• _Dataset entries_:
-- ==== Sys2Proof/Tests/Slice0.lean ====
section
/-! SUPPORT. Tests: ill-formed terms that WellFormed refuses, words that decode, words that run, and for each statement with
hypotheses a state that meets them. -/

section

set_option Elab.async false

open Sys2Proof Sys2Proof.Machine

namespace Sys2Proof.Tests

/-! ## Small states -/

/-- Hart 0 alone, in context 1, with 2 MiB of memory mapped and word w at its program counter. -/
def alone (w : Word := 0) : State := { State.reset.placeWord w with cur := .hart 0, todo := [], ir := w }
/-- The lone hart with its record changed. -/
def with0 (f : Hart → Hart) : State := alone.modHart 0 f
/-- The lone hart with some registers set. -/
def regs (l : List (Nat × Dword)) : State :=
  with0 fun t => { t with sc := { t.sc with x := l.foldl (fun x p => x.setIfInBounds p.1 p.2) t.sc.x } }
/-- The steward of core 0, running a routine at its program counter, with the page table of the lone hart. -/
def steward (l : List (Nat × Dword) := []) : State :=
  let s := alone.modSteward 0 fun w =>
    { w with running := true, sc := { w.sc with pc := 0x1000, x := l.foldl (fun x p => x.setIfInBounds p.1 p.2) w.sc.x } }
  { s with cur := .steward 0, contexts := s.contexts.put 0 ((s.contexts.get? 1).getD 0) }

/-- Whether an access ends with a value. -/
def done {α : Type} : Acc α → Bool
  | .ok _ _ => true
  | _ => false
theorem done_ok {α : Type} {r : Acc α} (h : done r = true) : ∃ (v : α) (t : State), r = .ok v t := by
  cases r with
  | ok v t => exact ⟨v, t, rfl⟩
  | miss m t => simp [done] at h
  | wait => simp [done] at h
/-- Whether an access is refused. -/
def missed {α : Type} : Acc α → Bool
  | .miss _ _ => true
  | _ => false
theorem missed_miss {α : Type} {r : Acc α} (h : missed r = true) : ∃ (m : Miss) (t : State), r = .miss m t := by
  cases r with
  | ok v t => simp [missed] at h
  | miss m t => exact ⟨m, t, rfl⟩
  | wait => simp [missed] at h

end Sys2Proof.Tests

namespace Sys2Proof.Tests

/-! ## Well-formedness: each check refuses an ill-formed term (03 R77, R84, R140; 05 R122; 08 R195; 10 R245; 12 R278) -/

theorem test_wf_pfx : Instr.wf (.pfx 0 0 0 3) = false ∧ Instr.wf (.pfx 0 0 1 3) = true := by decide
theorem test_wf_loop : Instr.wf (.loop 1 0) = false ∧ Instr.wf (.loopi 1 0) = false ∧ Instr.wf (.loop 1 8191) = true := by decide
theorem test_wf_level : Instr.wf (.lidx 1 6) = false ∧ Instr.wf (.lcnt 1 6) = false ∧ Instr.wf (.lidx 1 5) = true := by decide
theorem test_wf_vdef : Instr.wf (.vdef 1 0 0 0) = false ∧ Instr.wf (.vdef 1 0 65 0) = false ∧ Instr.wf (.vdef 1 0 64 0) = true := by
  decide
theorem test_wf_range : Instr.wf (.rangeKey 0 0 1 31 5 0) = false ∧ Instr.wf (.rangeKey 0 0 1 30 5 0) = true := by decide
theorem test_wf_scope : Instr.wf (.acq 5) = false ∧ Instr.wf (.rel 5) = false ∧ Instr.wf (.fence 5) = false ∧
    Instr.wf (.fence 4) = true := by decide
theorem test_wf_xredfadd : Instr.wf (.xredfadd 1 2 3) = false ∧ Instr.wf (.xredfadd 1 2 2) = true := by decide
theorem test_wf_chain : Instr.wf (.cqapp 1 17 2) = false ∧ Instr.wf (.cqgo 17) = false ∧ Instr.wf (.cqwait 17 2) = false ∧
    Instr.wf (.cqstat 1 17) = false ∧ Instr.wf (.cqdone 1 17 2) = false ∧ Instr.wf (.cqgo 16) = true := by decide
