-- ==== Sys2Proof/Syntax.lean ====
section
/-!
DEFINITION. The commands: one constructor of `Instr` per row of spec/opcode_table.json, with the operands the row's
rules name. No row gives bits, so the operands are the model's choice (log 3): who acts, which instance, what value, and
what the world outside the block supplies.
-/

namespace Sys2Proof

/-- Who makes an access (R463): the Hewer cores, the Deputy, the RECORD requester, the night shift, the SPI target, the
link port and the DMA channels. -/
inductive Requester where
  | hewer (core : Fin 4) | deputy | record | night | spi | link | dma (ch : Fin 8)
deriving DecidableEq, Repr

/-- What an access does (R434, R435): a load, a store, an instruction fetch or an atomic operation. -/
inductive AccKind where
  | load | store | fetch | amo
deriving DecidableEq, Repr

/-- The two gates of a leg. -/
inductive Gate where
  | gh | gl
deriving DecidableEq, Repr

/-- How a leg is held: not at all, both gates low, or GL high (R121, R122). -/
inductive Hold where
  | none | off | short
deriving DecidableEq, Repr

/-- What a shunt comparator sees at a latch clear (R148): its filtered input above threshold, or below it for so many
ticks. -/
structure CompRead where
  above : Bool
  belowFor : Nat
deriving DecidableEq, Repr

/-- An SW transition that a drive die has measured (R130): the tick on which it begins, its swing in mV, the time in ns from
the gate edge before it to 50 % of the swing, and its 10 % to 90 % time as a TMEAS code. -/
structure Transition where
  at_ : Nat
  swing : Nat
  half : Nat
  tmeas : Nat
deriving DecidableEq, Repr

/-- What the checker of an ECC word reports on a read (R288, R410): nothing, a corrected error, an uncorrectable one. -/
inductive Ecc where
  | none | corrected | uncorrectable
deriving DecidableEq, Repr

/-- A fault message (R408): SRC, KIND and ADDR, with the full address that a memory checker passes beside it (R412), the
held flag of a drive link (R151), and for an ECC report whether it concerns the injected read of an injection session and
its syndrome (R430 to R432). For ENG_ECC kinds `full` is the context whose work found the error (R416). -/
structure FaultMsg where
  src : Nat
  kind : Nat
  addr : Nat
  full : Word
  held : Bool
  onInjected : Bool
  syn : Nat
deriving DecidableEq, Repr

/-- What a plumb cycle measures (R236): offset, gain and skew coefficients, and the check conversion's reading. -/
structure PlumbResult where
  ofs : Int
  gain : Int
  skew : Int
  reading : Int
deriving DecidableEq, Repr

/-- The RV32A read-modify-write operations (R441). -/
inductive AmoOp where
  | swap | add | xor | and | or | min | max | minu | maxu
deriving DecidableEq, Repr

/-- The instructions of the JTAG TAP (R450, R452). -/
inductive TapInstr where
  | idcode | bypass | sample | extest | intest | dtm
deriving DecidableEq, Repr

/-- What the debugger does over JTAG (R450): it shifts in an instruction of the TAP; over the DMI it writes the abstract data or a
word of the program buffer, or runs the Access Register command on a register of a hart. -/
inductive JtagOp where
  | ir (i : TapInstr)
  | data (w : Word)
  | prog (i : Fin 8) (w : Word)
  | reg (h : Fin 5) (no : BitVec 16) (write : Bool)
deriving DecidableEq, Repr

/-- Why a hart enters debug halt (R451): a halt request over the DMI, one of its triggers, or the hart itself (EBREAK, a step). -/
inductive HaltReq where
  | dmi | trigger (i : Fin 4) | own
deriving DecidableEq, Repr

/-- A request of the SPI host (R520): its CMD byte, ADDR, and the data of a write. -/
structure SpiReq where
  cmd : Byte
  addr : Word
  vals : List Word
deriving DecidableEq, Repr

/-- A frame of the Roentol link (R539) but for its length, which the payload gives, and its CRC; `type` is its TYPE code. -/
structure LinkFrame where
  seq : Byte
  dst : Nat
  bcast : Bool
  src : Nat
  type : Nat
  ttl : Nat
  barrier : Bool
  payload : List Byte
deriving DecidableEq, Repr
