-- ==== Sys2Proof/Machine/Fields.lean ====
section
/-!
DEFINITION. The fields of the registers, each under the spec's own name PAGE.REGISTER.FIELD: its offset in the page, its
lowest bit and its width, from the field tables of the chapters (R36 to R552).
-/

namespace Sys2Proof.Machine

/-- A field of a register: offset of the register in its page, lowest bit, width. -/
structure Fld where
  off : Nat
  lo : Nat
  n : Nat
deriving DecidableEq, Repr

• _Aim of the task_:
Using the data above, copy each line that contains "structure".

• _Answer section_:
structure CompRead where
structure Transition where
structure FaultMsg where
structure PlumbResult where
structure SpiReq where
structure LinkFrame where
structure Fld where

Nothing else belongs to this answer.